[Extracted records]

#####

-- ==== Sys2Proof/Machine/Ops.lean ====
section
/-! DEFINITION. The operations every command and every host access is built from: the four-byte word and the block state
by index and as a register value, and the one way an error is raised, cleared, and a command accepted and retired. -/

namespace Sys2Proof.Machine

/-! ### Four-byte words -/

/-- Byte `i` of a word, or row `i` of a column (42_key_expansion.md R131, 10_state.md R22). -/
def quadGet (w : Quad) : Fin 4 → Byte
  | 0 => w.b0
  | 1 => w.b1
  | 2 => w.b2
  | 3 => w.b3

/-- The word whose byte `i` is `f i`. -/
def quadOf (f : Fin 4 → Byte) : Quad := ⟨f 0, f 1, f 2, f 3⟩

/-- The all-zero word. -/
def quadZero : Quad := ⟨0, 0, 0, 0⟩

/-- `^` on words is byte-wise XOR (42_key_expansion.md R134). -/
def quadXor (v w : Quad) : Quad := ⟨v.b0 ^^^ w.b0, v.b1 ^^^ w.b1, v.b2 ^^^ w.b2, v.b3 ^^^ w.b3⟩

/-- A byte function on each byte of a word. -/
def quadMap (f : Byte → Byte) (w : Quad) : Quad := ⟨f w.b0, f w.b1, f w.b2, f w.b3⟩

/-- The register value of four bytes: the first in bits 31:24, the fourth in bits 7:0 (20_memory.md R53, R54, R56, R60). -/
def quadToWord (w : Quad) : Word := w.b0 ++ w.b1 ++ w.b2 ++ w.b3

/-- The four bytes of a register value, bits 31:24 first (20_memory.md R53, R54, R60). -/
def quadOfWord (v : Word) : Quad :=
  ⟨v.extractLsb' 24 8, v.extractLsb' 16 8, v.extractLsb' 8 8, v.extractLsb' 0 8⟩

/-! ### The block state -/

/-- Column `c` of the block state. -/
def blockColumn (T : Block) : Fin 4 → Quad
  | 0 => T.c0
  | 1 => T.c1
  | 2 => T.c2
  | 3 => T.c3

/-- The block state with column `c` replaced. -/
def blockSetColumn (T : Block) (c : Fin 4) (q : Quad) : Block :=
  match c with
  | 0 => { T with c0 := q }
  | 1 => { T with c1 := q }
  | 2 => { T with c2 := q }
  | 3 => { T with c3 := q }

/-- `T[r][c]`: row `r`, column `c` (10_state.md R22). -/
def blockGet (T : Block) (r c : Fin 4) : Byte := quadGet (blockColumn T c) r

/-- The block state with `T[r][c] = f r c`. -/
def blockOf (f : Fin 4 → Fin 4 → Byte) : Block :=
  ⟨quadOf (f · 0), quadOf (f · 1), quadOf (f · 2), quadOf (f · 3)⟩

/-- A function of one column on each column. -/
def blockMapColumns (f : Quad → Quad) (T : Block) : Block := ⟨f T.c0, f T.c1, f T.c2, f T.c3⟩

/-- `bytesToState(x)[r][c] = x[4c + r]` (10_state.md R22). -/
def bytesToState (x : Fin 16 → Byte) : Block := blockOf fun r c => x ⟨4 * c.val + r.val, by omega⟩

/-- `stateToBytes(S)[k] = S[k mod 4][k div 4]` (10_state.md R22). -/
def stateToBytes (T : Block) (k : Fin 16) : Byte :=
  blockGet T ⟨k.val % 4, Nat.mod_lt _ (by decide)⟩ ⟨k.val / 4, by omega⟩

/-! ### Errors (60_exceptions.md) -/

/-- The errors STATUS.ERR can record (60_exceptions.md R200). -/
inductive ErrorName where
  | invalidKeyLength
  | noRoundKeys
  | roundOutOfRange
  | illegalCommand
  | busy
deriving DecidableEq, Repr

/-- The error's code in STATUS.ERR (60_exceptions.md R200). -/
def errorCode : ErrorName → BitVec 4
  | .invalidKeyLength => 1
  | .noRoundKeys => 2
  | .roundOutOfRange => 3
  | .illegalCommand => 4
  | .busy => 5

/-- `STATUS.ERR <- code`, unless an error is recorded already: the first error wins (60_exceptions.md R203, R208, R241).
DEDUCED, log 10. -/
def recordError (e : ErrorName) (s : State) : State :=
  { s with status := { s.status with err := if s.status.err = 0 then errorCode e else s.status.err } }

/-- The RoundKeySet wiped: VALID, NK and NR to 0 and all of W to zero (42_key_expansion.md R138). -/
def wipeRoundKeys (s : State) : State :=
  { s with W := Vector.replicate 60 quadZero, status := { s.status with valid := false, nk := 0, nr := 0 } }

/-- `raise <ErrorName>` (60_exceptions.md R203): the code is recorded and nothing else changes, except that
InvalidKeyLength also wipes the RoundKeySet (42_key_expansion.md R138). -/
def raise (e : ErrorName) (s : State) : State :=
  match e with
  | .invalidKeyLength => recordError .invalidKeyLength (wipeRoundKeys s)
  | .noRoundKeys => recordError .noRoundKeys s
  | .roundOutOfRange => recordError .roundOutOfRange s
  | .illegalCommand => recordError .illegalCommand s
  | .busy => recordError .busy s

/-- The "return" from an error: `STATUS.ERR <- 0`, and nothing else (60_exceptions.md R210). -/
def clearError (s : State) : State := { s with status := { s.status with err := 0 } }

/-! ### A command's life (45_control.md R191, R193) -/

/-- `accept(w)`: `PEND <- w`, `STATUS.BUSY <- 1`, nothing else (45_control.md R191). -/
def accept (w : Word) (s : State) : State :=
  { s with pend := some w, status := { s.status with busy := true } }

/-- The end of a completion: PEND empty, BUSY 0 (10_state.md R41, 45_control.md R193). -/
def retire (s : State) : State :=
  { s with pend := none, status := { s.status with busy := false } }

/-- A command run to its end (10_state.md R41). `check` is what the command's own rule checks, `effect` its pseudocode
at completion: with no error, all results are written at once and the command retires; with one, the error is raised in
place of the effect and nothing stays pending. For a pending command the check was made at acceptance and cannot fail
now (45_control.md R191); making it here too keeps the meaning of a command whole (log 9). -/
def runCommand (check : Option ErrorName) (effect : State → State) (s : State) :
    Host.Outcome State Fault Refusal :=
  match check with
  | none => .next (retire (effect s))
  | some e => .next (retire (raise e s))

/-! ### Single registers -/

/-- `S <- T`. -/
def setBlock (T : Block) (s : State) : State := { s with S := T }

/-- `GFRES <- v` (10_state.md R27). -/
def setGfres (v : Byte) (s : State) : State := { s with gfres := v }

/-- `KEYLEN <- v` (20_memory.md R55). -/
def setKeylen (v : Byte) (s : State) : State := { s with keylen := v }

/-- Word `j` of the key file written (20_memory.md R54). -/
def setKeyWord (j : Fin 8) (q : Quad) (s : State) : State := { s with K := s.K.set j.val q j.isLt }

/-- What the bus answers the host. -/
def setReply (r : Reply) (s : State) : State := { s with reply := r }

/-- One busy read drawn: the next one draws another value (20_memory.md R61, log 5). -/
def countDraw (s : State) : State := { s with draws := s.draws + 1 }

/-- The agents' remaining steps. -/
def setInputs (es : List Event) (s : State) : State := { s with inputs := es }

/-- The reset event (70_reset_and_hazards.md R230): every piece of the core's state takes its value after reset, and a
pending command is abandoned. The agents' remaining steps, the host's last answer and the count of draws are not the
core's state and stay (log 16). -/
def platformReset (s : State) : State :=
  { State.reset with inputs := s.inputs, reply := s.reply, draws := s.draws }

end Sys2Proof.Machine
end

#####

= Task to carry out =
Above this instruction are the records; retype exactly the lines from the one containing "state with column" up to and including the one containing "S[k mod 4][k".

= Task answer =
/-- The block state with column `c` replaced. -/
def blockSetColumn (T : Block) (c : Fin 4) (q : Quad) : Block :=
  match c with
  | 0 => { T with c0 := q }
  | 1 => { T with c1 := q }
  | 2 => { T with c2 := q }
  | 3 => { T with c3 := q }

/-- `T[r][c]`: row `r`, column `c` (10_state.md R22). -/
def blockGet (T : Block) (r c : Fin 4) : Byte := quadGet (blockColumn T c) r

/-- The block state with `T[r][c] = f r c`. -/
def blockOf (f : Fin 4 → Fin 4 → Byte) : Block :=
  ⟨quadOf (f · 0), quadOf (f · 1), quadOf (f · 2), quadOf (f · 3)⟩

/-- A function of one column on each column. -/
def blockMapColumns (f : Quad → Quad) (T : Block) : Block := ⟨f T.c0, f T.c1, f T.c2, f T.c3⟩

/-- `bytesToState(x)[r][c] = x[4c + r]` (10_state.md R22). -/
def bytesToState (x : Fin 16 → Byte) : Block := blockOf fun r c => x ⟨4 * c.val + r.val, by omega⟩

/-- `stateToBytes(S)[k] = S[k mod 4][k div 4]` (10_state.md R22). -/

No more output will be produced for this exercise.